Great. Allie had lost her prime-time spot because of him. Somehow, he
wasn't anxious to share that
with her.
Bill went on talking. "Just do what Alice tells you to do. And stop
whining about the city building."
"Why don't you just give me a list of all the graft your friends are
involved in," Charlie suggested.
"It'll help me steer clear of those
topics."
"Very funny." Bill leaned forward, and the power in his eyes was no
joke. "You leave politics alone,
you hear?"
Charlie met his eyes. "And tonight?"
Bill sighed. "Don't bring it up. If somebody wants to talk, let 'em."
He swung his head from side to
side like a grumpy bear. "It would look
real bad if we shut down on it now, anyway. like we were covering up."
"Well, that's what I thought." Charlie stood up.
Bill snorted. "Right," Charlie said.
*  *  *
Allie stood outside the office and waited for Charlie, afraid the city
building was dead in the water as a show topic. Bill hated
controversy—page six in the handbook— and Charlie wanted a nice, quiet
little call-in show that nobody listened to. After last night, her
general inclination was to give Charlie
anything he wanted, but this
was her career on the line. Maybe she could seduce him into talking
about it on the air...
She gave the idea careful consideration and discarded it. Charlie would
cheerfully cooperate with being seduced, but then he'd still refuse to
talk about it. He was as stubborn as... well, as she was.
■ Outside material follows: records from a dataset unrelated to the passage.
-- ==== Sys2Proof/Machine/Cycle.lean ====
section
/-!
DEFINITION. The fetch-decode-execute cycle of one `Step` event, for any value of the parameters of spec/00_scope.md R4.
-/

namespace Sys2Proof.Machine

/-- `Step` (spec/60_exceptions.md R220): nothing while halted or awaiting a key; else fetch, advance `PC`, decode, execute
(spec/30_encoding.md R70), with the fault priority of R218. -/
def stepWith (p : Params) (s : State) : StepResult :=
  match s.runState with
  | .halted _ => .next s
  | .awaitingKey _ => .next s
  | .running =>
    match s.fetch with
    | .error addr => takeFault (.memoryOutOfRange addr) s
    | .ok w =>
      match decodeWith p.strictXY0 w p.opmap with
      | some i => exec i s.advancePc
      | none => takeFault (.decodeFailure w) s.advancePc

end Sys2Proof.Machine
end

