-- ==== Sys2Proof/Machine/Events.lean ====
section
/-!
DEFINITION. The events of the core other than `Step`, sequences of events, `Reset(ROM)` and the read-only views
(spec/10_state.md R36, R37; spec/60_exceptions.md R221 to R226; spec/70_reset_and_hazards.md R250).
-/

namespace Sys2Proof.Machine

/-- A timer's decrement: by 1 if nonzero (R221). -/
def timerDown (t : Byte) : Byte := if t = 0 then 0 else t - 1

/-- `Tick` (R221): both timers, each testing its own value; nothing while halted. -/
def tick (s : State) : State :=
  match s.fault with
  | some _ => s
  | none => { s with dt := timerDown s.dt, st := timerDown s.st }

/-- `keys[k] <- pressed` -/
def State.setKey (s : State) (k : Key) (pressed : Bool) : State := { s with keys := s.keys.set k.val pressed k.isLt }

/-- `V[r] <- k; latch <- None` when a register awaits a key (R222). -/
def State.resolveLatch (s : State) (k : Key) : State :=
  match s.latch with
  | some r => { s.setReg r (BitVec.ofNat 8 k.val) with latch := none }
  | none => s

/-- `KeyEvent(k, pressed)` (R222): a press resolves a latch, a release never does; nothing while halted. A key number above 15
is outside the contract and no value of `Key` (D19; log 11). -/
def keyEvent (k : Key) (pressed : Bool) (s : State) : State :=
  match s.fault with
  | some _ => s
  | none => if pressed then (s.setKey k pressed).resolveLatch k else s.setKey k pressed

/-- The events the host issues between resets (R36). -/
inductive Event where
  | step
  | tick
  | key (k : Key) (pressed : Bool)
  deriving DecidableEq, Repr

/-- One event, atomic (R57, R226). -/
def event (e : Event) (s : State) (p : Params := Params.default) : StepResult :=
  match e with
  | .step => stepWith p s
  | .tick => .next (tick s)
  | .key k pressed => .next (keyEvent k pressed s)

/-- A sequence of events in the order the host issues them: any sequence is admitted (R226). -/
def runEvents (es : List Event) (s : State) (p : Params := Params.default) : StepResult :=
  match es with
  | [] => .next s
  | e :: es =>
    match event e s p with
    | .next t => runEvents es t p
    | .fault f => .fault f
    | .refused r => .refused r

/-- The state `Reset(ROM)` makes: the reset state with `FONT` at 0x000 and byte `i` of the image at 0x200 + `i` (R250, R251).
The default font is what unlisted addresses read as, so that it lists nothing. -/
def State.resetWith (rom : List Byte) (p : Params := Params.default) : State :=
  { State.reset with mem := (State.reset.mem.writeBytes 0 p.font.toList).writeBytes Config.progBase rom }

/-- `Reset(ROM)` (R250). An image that does not fit has no reset state and is refused (R251, D16). -/
def load (rom : List Byte) (p : Params := Params.default) : StepResult :=
  if rom.length ≤ Config.romMax then .next (State.resetWith rom p) else .refused (.imageTooLong rom.length)

/-- `get_pixel(x, y)`, the host's view of the frame buffer (R37 (a)). -/
def getPixel (s : State) (px py : Nat) : Bool := s.fb.getPixel px py

/-- The inspection view (R37 (b)). -/
structure Inspection where
  registers : List Byte
  index : Word
  pc : Word
  delayTimer : Byte
  soundTimer : Byte
  stack : List Word
  depth : Nat
  deriving DecidableEq, Repr

/-- Read the inspection view: no side effect. -/
def inspect (s : State) : Inspection where
  registers := s.v.toList
  index := s.i
  pc := s.pc
  delayTimer := s.dt
  soundTimer := s.st
  stack := s.stack.toList
  depth := s.sp.val

end Sys2Proof.Machine
end

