-- ==== Sys2Proof/Machine/Time.lean ====
section
/-!
DEFINITION. The arithmetic of the scheduler's seconds (spec/60_exceptions.md R224, R225: exact real arithmetic, D18): what it
needs of a number, that of an ordered field with a floor, the real numbers among them, and that of the terms `State` holds.
-/

namespace Sys2Proof.Machine

/-- What the scheduler needs of its numbers. -/
structure TimeArith (K : Type) where
  add : K → K → K
  sub : K → K → K
  div : K → K → K
  one : K
  /-- 1/60 of a second, the timer period (R4 `TIMER_HZ`). -/
  sixtieth : K
  /-- `0 < a` -/
  isPos : K → Bool
  /-- `0 <= a` -/
  isNonneg : K → Bool
  /-- How often a period must be added to a countdown before it is positive: the iterations of a `while ... <= 0` loop. -/
  iterations : (countdown period : K) → Nat

section AnyField

variable {K : Type} [Field K] [LinearOrder K] [FloorRing K]

/-- `TimeArith.iterations` in an ordered field with a floor. -/
def iterationsDue (countdown period : K) : Nat :=
  if countdown ≤ 0 then ⌊-countdown / period⌋.toNat + 1 else 0

variable (K) in
/-- The arithmetic of an ordered field with a floor: for the real numbers, the spec's own. -/
def TimeArith.field : TimeArith K where
  add := (· + ·)
  sub := (· - ·)
  div := (· / ·)
  one := 1
  sixtieth := 1 / 60
  isPos a := decide (0 < a)
  isNonneg a := decide (0 ≤ a)
  iterations := iterationsDue

end AnyField

/-! ### Terms -/

/-- The real number a term stands for. -/
noncomputable def RealTerm.value (ρ : RealValues) : RealTerm → ℝ
  | .rat q => q
  | .clockPeriod => ρ.clockPeriod
  | .host k => ρ.host k
  | .add a b => a.value ρ + b.value ρ
  | .sub a b => a.value ρ - b.value ρ
  | .div a b => a.value ρ / b.value ρ

/-- The sum: a rational where both are. -/
def RealTerm.plus : RealTerm → RealTerm → RealTerm
  | .rat a, .rat b => .rat (a + b)
  | a, b => .add a b

/-- The difference: a rational where both are. -/
def RealTerm.minus : RealTerm → RealTerm → RealTerm
  | .rat a, .rat b => .rat (a - b)
  | a, b => .sub a b

/-- The quotient: a rational where both are. -/
def RealTerm.over : RealTerm → RealTerm → RealTerm
  | .rat a, .rat b => .rat (a / b)
  | a, b => .div a b

/-- `0 < a`: decided on the rational where `a` is one. -/
noncomputable def RealTerm.isPos (ρ : RealValues) : RealTerm → Bool
  | .rat a => decide (0 < a)
  | a => decide (0 < a.value ρ)

/-- `0 <= a` -/
noncomputable def RealTerm.isNonneg (ρ : RealValues) : RealTerm → Bool
  | .rat a => decide (0 ≤ a)
  | a => decide (0 ≤ a.value ρ)

/-- The iterations due, on the values. -/
noncomputable def RealTerm.iterations (ρ : RealValues) : RealTerm → RealTerm → Nat
  | .rat a, .rat b => iterationsDue a b
  | a, b => iterationsDue (a.value ρ) (b.value ρ)

/-- The arithmetic of the terms `State` holds: exact, and every comparison is that of the real values. -/
noncomputable def TimeArith.terms (ρ : RealValues) : TimeArith RealTerm where
  add := RealTerm.plus
  sub := RealTerm.minus
  div := RealTerm.over
  one := .rat 1
  sixtieth := .rat Config.timerPeriod
  isPos := RealTerm.isPos ρ
  isNonneg := RealTerm.isNonneg ρ
  iterations := RealTerm.iterations ρ

end Sys2Proof.Machine
end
Then she heard Bill's voice go up, and she put her ear to the door to
try to make out the words he was calling Charlie a lot of names for
somebody who was agreeing with him.
Harry went by as she listened. "Getting anything good?"
"Shut up," she said. "I can't hear."
Harry went on and so did Bill, but in a minute Harry was back with his
Lion King glass from the break room. "Try this."
The glass helped significantly. "He's yelling at Charlie about the city
building," she told Harry as a payback for the glass.
Harry snorted. "Oh, that's a surprise. What's Charlie saying?"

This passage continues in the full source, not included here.